(Stored items)
# # # # # # #
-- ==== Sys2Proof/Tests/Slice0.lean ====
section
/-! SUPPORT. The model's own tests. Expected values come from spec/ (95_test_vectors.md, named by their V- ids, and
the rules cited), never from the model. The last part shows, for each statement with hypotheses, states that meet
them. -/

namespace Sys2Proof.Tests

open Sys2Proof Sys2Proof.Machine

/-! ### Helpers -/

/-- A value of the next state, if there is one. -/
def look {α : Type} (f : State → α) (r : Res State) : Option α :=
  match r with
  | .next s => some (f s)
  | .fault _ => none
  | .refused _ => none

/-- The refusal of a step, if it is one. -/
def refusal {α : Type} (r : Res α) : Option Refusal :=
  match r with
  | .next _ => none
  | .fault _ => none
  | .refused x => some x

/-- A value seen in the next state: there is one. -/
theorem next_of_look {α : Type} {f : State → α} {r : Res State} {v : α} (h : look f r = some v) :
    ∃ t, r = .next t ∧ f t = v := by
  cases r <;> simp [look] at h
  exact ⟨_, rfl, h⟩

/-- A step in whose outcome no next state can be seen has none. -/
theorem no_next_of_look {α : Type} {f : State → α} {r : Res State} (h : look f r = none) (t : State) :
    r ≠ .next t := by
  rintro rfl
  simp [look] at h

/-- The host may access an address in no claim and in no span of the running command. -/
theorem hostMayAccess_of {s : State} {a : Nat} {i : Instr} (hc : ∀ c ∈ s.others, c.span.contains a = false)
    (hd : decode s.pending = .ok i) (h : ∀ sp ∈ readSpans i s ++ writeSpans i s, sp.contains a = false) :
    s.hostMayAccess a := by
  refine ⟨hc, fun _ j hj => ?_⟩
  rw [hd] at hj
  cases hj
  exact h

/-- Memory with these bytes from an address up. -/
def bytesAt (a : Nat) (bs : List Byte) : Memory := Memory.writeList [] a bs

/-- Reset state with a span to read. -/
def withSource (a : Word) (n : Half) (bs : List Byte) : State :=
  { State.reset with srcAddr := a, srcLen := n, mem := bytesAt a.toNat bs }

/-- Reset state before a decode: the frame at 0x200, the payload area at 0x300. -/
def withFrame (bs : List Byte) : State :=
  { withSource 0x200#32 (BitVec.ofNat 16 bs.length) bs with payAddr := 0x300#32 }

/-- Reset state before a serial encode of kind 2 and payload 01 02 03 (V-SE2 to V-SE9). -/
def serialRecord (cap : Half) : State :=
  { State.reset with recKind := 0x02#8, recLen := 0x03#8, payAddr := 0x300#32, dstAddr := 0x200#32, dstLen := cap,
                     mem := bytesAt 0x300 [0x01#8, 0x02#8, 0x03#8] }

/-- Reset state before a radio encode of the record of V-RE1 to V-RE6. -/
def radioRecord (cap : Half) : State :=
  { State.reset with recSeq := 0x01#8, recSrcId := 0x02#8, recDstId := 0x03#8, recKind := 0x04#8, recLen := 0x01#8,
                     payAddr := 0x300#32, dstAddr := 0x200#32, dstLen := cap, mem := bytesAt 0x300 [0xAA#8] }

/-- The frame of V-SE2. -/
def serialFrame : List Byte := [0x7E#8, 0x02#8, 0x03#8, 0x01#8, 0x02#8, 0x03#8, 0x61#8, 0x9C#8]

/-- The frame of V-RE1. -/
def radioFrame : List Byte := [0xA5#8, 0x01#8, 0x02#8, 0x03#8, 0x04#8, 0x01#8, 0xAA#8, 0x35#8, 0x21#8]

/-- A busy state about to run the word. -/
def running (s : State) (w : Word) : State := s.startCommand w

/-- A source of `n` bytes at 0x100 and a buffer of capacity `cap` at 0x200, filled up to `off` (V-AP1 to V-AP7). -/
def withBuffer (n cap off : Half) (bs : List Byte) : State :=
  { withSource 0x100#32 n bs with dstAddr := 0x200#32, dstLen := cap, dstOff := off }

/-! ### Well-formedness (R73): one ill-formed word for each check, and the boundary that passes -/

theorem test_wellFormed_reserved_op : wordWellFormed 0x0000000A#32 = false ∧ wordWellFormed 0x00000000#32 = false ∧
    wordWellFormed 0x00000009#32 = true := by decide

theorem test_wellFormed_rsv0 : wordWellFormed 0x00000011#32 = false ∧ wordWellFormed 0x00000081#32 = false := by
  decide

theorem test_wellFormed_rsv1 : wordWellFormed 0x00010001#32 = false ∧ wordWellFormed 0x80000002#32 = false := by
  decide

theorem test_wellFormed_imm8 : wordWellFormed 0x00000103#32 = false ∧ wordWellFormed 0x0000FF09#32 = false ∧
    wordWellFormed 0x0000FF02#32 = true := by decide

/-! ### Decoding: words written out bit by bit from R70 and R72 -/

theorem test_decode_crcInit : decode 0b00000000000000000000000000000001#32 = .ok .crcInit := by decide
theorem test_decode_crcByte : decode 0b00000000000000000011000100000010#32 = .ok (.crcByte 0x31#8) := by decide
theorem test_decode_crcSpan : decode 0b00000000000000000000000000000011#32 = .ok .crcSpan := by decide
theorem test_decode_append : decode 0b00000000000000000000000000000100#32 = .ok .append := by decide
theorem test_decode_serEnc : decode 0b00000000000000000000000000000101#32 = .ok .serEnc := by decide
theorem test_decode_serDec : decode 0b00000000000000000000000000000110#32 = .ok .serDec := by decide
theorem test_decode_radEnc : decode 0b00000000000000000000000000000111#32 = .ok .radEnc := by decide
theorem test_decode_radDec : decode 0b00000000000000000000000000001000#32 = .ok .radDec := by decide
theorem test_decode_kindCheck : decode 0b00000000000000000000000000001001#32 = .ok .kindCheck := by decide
# # # # # # #
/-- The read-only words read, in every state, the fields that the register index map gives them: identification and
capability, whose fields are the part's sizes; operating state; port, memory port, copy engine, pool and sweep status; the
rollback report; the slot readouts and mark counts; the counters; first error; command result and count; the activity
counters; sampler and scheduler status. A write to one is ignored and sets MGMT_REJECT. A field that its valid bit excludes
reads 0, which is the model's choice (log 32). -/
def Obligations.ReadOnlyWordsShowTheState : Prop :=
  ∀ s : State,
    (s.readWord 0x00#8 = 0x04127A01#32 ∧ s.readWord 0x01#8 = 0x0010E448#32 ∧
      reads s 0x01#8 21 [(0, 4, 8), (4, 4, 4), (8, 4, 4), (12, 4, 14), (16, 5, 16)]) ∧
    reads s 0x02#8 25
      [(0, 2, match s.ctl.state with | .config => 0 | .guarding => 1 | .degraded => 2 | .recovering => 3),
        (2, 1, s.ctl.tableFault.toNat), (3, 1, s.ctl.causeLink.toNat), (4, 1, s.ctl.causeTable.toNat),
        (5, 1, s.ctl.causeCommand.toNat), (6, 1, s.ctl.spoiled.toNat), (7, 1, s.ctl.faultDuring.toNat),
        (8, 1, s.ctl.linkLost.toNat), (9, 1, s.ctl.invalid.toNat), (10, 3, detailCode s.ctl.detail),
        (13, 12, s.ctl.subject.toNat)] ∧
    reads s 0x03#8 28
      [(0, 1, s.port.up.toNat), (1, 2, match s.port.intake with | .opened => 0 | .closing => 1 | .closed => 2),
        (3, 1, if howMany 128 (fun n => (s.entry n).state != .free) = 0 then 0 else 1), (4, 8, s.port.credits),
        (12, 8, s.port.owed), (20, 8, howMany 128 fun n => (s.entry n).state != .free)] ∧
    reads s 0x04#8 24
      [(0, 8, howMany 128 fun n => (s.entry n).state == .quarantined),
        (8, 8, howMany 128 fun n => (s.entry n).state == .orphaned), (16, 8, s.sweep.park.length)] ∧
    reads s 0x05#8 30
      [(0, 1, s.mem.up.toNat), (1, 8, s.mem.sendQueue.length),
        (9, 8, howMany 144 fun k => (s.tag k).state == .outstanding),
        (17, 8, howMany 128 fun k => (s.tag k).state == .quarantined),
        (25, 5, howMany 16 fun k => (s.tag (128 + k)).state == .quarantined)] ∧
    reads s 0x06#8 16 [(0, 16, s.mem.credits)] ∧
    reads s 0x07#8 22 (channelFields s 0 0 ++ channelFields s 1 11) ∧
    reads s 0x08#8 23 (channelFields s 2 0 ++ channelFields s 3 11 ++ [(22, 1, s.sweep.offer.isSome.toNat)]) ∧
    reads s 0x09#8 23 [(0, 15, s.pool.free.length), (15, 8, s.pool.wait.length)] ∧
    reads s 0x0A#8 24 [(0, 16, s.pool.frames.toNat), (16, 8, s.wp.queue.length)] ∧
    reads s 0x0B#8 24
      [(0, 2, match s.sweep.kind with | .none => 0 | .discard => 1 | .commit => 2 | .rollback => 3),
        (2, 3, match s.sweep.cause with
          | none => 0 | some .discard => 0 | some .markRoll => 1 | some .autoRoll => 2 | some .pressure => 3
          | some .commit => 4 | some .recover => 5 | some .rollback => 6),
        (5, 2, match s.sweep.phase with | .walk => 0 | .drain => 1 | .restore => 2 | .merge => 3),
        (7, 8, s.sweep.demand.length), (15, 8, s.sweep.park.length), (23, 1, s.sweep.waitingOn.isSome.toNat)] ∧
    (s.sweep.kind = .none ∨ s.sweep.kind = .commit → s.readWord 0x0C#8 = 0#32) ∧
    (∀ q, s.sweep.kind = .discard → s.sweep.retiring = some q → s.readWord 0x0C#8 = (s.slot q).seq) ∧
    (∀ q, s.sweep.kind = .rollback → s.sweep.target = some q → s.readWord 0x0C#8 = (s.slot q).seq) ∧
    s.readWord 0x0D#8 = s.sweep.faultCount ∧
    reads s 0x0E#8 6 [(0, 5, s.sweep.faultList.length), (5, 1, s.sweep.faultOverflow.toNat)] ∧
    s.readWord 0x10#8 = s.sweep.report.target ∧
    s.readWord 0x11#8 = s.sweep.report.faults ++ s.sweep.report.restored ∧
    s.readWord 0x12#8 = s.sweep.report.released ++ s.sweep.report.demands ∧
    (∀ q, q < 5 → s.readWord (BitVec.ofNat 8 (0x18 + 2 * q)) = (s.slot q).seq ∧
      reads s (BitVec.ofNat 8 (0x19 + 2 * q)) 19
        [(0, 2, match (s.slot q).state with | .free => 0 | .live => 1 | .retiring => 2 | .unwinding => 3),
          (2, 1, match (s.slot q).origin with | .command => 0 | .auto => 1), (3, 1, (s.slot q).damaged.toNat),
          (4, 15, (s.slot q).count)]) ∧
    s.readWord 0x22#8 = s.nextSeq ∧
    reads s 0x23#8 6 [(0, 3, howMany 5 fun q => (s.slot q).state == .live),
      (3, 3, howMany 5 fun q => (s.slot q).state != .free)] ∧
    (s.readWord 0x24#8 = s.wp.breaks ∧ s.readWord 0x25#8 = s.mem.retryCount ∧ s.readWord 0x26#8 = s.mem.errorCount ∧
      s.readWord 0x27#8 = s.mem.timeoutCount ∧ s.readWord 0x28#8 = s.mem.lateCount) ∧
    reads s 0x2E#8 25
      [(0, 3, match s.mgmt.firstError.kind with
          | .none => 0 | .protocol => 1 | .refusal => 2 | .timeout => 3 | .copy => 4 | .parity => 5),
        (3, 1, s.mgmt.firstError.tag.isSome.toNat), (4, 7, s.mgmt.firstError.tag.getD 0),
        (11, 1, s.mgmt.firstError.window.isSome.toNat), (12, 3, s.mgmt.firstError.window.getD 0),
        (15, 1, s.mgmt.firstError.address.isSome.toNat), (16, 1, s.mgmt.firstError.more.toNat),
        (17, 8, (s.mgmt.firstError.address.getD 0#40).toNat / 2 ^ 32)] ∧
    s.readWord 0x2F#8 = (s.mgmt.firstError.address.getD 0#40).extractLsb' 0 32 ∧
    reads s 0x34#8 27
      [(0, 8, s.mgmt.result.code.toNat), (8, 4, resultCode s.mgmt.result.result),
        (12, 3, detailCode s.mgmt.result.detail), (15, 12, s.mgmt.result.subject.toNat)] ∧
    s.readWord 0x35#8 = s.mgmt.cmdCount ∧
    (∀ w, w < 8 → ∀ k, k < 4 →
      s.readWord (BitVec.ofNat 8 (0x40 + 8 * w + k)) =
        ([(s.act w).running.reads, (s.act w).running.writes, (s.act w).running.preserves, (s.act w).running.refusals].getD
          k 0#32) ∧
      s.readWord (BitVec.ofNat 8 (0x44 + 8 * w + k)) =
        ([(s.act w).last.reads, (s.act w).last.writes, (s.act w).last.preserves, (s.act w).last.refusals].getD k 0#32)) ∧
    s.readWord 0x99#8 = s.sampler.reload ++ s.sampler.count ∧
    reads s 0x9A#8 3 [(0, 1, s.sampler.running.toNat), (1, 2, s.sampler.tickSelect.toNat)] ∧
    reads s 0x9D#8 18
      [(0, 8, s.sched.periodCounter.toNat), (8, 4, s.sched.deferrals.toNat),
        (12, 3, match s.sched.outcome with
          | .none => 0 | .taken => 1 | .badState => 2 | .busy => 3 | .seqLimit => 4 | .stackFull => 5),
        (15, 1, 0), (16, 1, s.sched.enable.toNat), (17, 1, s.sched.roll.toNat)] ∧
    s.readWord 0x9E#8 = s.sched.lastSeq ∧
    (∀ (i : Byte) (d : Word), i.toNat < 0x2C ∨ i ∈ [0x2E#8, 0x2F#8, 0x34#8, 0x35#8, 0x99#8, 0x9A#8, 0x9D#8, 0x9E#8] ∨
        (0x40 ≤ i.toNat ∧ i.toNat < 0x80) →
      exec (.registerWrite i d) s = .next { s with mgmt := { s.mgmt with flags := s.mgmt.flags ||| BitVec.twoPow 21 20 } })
# # # # # # #
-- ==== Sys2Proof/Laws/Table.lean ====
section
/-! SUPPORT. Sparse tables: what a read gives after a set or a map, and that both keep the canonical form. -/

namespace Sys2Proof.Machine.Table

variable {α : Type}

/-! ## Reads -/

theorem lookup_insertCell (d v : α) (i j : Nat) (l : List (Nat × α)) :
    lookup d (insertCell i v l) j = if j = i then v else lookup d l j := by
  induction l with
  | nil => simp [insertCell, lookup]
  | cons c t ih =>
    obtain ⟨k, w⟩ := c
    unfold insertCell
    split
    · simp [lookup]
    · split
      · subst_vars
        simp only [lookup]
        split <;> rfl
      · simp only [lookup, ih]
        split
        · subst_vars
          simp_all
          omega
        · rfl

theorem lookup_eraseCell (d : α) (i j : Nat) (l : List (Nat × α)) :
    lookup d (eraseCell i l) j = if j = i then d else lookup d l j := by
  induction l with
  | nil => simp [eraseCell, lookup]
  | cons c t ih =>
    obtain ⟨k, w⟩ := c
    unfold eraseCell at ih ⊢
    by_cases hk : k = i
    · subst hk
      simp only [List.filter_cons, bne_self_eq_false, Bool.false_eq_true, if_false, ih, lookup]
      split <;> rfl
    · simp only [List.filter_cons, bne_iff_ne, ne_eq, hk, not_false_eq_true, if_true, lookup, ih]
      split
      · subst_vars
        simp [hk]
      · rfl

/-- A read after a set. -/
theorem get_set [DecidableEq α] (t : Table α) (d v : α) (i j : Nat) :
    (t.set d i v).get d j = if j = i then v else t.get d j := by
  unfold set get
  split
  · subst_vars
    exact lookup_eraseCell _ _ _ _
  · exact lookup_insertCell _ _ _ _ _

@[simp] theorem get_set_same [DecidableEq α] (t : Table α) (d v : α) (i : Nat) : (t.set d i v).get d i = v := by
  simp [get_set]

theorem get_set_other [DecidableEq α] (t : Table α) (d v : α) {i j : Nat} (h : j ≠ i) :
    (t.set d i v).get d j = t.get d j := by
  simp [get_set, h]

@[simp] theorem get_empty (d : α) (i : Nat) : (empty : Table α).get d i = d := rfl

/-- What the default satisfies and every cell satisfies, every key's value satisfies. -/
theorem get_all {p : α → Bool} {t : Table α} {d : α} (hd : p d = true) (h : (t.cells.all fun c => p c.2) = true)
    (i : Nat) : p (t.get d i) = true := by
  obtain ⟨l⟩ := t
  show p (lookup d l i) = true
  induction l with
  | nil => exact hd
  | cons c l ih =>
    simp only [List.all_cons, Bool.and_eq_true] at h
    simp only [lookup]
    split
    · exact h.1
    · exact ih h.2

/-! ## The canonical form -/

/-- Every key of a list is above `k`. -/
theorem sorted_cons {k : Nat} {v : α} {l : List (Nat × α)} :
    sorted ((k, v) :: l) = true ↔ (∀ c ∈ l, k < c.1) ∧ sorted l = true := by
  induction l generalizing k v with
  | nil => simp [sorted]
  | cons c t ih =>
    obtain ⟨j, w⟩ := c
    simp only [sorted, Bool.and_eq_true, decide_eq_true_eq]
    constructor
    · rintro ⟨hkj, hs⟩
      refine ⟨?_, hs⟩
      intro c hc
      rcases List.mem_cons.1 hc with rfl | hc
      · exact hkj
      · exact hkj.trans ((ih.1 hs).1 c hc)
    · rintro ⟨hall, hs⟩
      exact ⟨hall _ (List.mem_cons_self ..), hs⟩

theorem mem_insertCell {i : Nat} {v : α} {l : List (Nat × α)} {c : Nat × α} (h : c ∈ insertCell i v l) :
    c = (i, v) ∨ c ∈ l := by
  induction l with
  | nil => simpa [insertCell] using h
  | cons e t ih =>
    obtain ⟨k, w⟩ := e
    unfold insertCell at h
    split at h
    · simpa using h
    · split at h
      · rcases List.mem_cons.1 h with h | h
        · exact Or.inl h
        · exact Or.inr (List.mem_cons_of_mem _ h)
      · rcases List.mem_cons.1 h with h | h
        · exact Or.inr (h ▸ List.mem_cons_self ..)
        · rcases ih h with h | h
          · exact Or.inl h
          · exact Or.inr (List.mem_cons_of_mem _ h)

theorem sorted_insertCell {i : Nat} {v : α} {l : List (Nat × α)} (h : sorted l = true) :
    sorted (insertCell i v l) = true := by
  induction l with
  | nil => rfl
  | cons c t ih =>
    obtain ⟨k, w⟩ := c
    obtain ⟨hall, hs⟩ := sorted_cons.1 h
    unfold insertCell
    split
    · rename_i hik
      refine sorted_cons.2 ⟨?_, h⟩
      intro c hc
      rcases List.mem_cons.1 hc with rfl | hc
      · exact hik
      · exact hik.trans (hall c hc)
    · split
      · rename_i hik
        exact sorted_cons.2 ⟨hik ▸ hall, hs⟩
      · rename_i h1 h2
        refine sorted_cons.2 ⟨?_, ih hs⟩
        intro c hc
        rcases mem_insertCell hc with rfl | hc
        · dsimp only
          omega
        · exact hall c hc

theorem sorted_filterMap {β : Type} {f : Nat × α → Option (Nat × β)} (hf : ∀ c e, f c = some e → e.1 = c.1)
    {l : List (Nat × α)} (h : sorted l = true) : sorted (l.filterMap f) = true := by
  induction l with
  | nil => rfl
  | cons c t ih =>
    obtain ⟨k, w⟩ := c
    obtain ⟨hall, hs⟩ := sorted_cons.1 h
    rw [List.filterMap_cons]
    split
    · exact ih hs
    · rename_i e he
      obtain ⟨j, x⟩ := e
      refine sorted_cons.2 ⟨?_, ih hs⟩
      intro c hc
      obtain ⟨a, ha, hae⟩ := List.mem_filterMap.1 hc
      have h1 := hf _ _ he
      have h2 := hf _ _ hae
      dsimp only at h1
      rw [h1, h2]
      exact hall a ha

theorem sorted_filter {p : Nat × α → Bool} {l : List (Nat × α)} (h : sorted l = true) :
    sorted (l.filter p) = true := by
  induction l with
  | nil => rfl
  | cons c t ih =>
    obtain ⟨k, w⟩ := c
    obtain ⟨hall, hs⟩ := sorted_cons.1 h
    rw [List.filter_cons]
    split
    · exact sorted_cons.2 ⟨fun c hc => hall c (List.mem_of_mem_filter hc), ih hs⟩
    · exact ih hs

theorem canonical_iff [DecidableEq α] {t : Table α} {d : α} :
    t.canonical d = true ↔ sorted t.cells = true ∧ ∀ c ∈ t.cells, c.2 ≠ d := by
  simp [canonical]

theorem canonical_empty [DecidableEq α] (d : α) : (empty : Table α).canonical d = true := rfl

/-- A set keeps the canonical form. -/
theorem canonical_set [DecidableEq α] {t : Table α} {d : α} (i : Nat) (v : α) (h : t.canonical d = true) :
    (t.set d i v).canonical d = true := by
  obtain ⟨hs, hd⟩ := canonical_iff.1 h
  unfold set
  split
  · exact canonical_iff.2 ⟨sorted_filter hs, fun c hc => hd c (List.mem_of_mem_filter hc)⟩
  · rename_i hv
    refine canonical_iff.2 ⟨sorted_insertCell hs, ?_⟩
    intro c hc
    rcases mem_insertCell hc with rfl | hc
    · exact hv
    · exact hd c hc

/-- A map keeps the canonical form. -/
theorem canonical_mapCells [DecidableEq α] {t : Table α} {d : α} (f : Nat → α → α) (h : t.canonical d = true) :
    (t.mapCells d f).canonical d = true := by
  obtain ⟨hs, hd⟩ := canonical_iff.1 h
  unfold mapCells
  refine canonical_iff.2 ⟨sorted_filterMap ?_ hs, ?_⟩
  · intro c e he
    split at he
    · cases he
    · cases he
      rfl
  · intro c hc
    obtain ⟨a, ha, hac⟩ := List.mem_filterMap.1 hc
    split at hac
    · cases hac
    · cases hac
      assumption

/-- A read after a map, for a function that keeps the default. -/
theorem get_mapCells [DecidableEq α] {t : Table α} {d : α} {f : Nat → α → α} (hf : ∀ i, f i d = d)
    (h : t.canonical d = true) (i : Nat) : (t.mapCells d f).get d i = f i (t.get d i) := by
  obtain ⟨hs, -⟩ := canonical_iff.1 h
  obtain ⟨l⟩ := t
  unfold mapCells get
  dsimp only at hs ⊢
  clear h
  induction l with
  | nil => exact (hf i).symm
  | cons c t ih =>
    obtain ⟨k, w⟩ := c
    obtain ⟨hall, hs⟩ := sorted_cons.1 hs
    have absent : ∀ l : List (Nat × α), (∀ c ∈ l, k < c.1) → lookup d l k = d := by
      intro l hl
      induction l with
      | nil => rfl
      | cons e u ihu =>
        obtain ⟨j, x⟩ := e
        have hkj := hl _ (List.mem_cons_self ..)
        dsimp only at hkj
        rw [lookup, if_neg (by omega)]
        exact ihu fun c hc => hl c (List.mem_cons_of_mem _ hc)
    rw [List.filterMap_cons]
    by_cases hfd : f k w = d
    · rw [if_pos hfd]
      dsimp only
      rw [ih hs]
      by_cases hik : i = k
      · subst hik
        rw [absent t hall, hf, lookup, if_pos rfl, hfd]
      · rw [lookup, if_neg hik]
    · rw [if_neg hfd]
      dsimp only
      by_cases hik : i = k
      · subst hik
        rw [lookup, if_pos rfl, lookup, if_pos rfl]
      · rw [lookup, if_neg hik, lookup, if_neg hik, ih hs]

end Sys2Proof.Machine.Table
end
# # # # # # #
Give a count of the lines above that include the word "live", and add nothing to it.

EXPECTED ANSWER: 2